RNA isolation and real-time polymerase chain reaction (RT-PCR)
Total RNA was extracted from liver tissues using a commercial reagent (Invitrogen, CA, USA) according to the manufacture’s protocol. The cDNA synthesis was performed by reverse transcription of 1µg total RNA using Frist Strand cDNA Synthesis Kit (Thermo, USA). RT-PCR amplification was carried out with an SYBR Green qPCR Master Mix kit (Thermo, USA) according to the manufacturer’s protocol. The qPCR was carried out in duplicate, the condition of RT-PCR amplification reaction as follows: 45 cycles of 95°C for 10 s, 60°C for 30 s and 72°C for 30 s with the primer sequences (Table 1). The expression of target gene transcripts was related to the reference gene (GAPDH). Results were expressed as folds of control.

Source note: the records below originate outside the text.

-- ==== Sys2Proof/Safety.lean ====
section
/-!
DEFINITION. The terms claims about runs are made in: the canonical form of the three memories, the invariants
the spec lists (R20, R91), and what the border region holds.
-/

namespace Sys2Proof.Machine

/-- The three memories are in canonical form: indices rising and legal, no entry equal to what an unlisted
unit reads as. Without an image the grid lists nothing. -/
abbrev Block.MemOk (b : Block) : Prop :=
  Mem.Wf none (fun i => decide (i < pixBytes)) b.pix ∧
  Mem.Wf none (fun i => decide (i < attrBytes)) b.attr ∧
  Mem.Wf b.gridFill (fun k => b.inGrid (k / gridStride) (k % gridStride)) b.grid ∧
  (b.imgValid = false → b.grid = [])

/-- R20, clauses 1 and 2: the byte count and the overflow flag. -/
abbrev Block.CountOk (b : Block) : Prop :=
  b.rxCnt.toNat ≤ 6912 ∧ (b.rxOvf = true → b.rxCnt.toNat = 6912)

/-- R20, clause 3: without an image its registers are 0. -/
abbrev Block.NoImageOk (b : Block) : Prop :=
  b.imgValid = false →
    b.scale = 0 ∧ b.borderEn = false ∧ b.borderCol = 0 ∧ b.flashOut = false ∧ b.hasFlash = false

/-- R20, clause 4: an image has a legal scale and every live cell has a value. -/
abbrev Block.ImageOk (b : Block) : Prop :=
  b.imgValid = true →
    (1 ≤ b.scale.toNat ∧ b.scale.toNat ≤ 4) ∧
    ∀ r, r < b.height → ∀ c, c < b.width → (b.readCell r c).isSome = true

/-- R20, clause 5: the bytes received have a value. -/
abbrev Block.ReceivedOk (b : Block) : Prop :=
  (∀ i, i < min b.rxCnt.toNat 6144 → (b.readPix i).isSome = true) ∧
  ∀ j, j < b.rxCnt.toNat - 6144 → (b.readAttr j).isSome = true

/-- What holds in every reachable state (R20). -/
abbrev Block.Consistent (b : Block) : Prop :=
  b.CountOk ∧ b.NoImageOk ∧ b.ImageOk ∧ b.ReceivedOk

/-- A code that `STATUS.ERR` or a response may hold (R91): none, or one of the block's five errors. -/
abbrev LegalCode (e : BitVec 4) : Prop := e = 0 ∨ e = 1 ∨ e = 2 ∨ e = 5 ∨ e = 6 ∨ e = 7

/-- The cell in row `r` and column `c` lies in the scaled screen, not in the border (R39). -/
abbrev Block.OnScaledScreen (b : Block) (r c : Nat) : Prop :=
  (b.bh ≤ r ∧ r < b.bh + 192 * b.scale.toNat) ∧ b.bw ≤ c ∧ c < b.bw + 256 * b.scale.toNat

/-- Every border cell holds `BCELL(BORDER_COL)` (R82, R86). -/
def Block.BorderOk (b : Block) : Prop :=
  b.imgValid = true →
    ∀ r c, r < b.height → c < b.width → ¬ b.OnScaledScreen r c → b.readCell r c = some (bcell b.borderCol)

end Sys2Proof.Machine
end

The data statistical analysis
All experimental results were reported as the means ± SD. The differences between groups were estimated using one-way ANOVA followed by the Tukey’s multiple comparison test for post-hoc analysis using GraphPad Prism software (GraphPad software, Inc., La Jolla, USA); P < 0.05 was usually considered as statistically significant.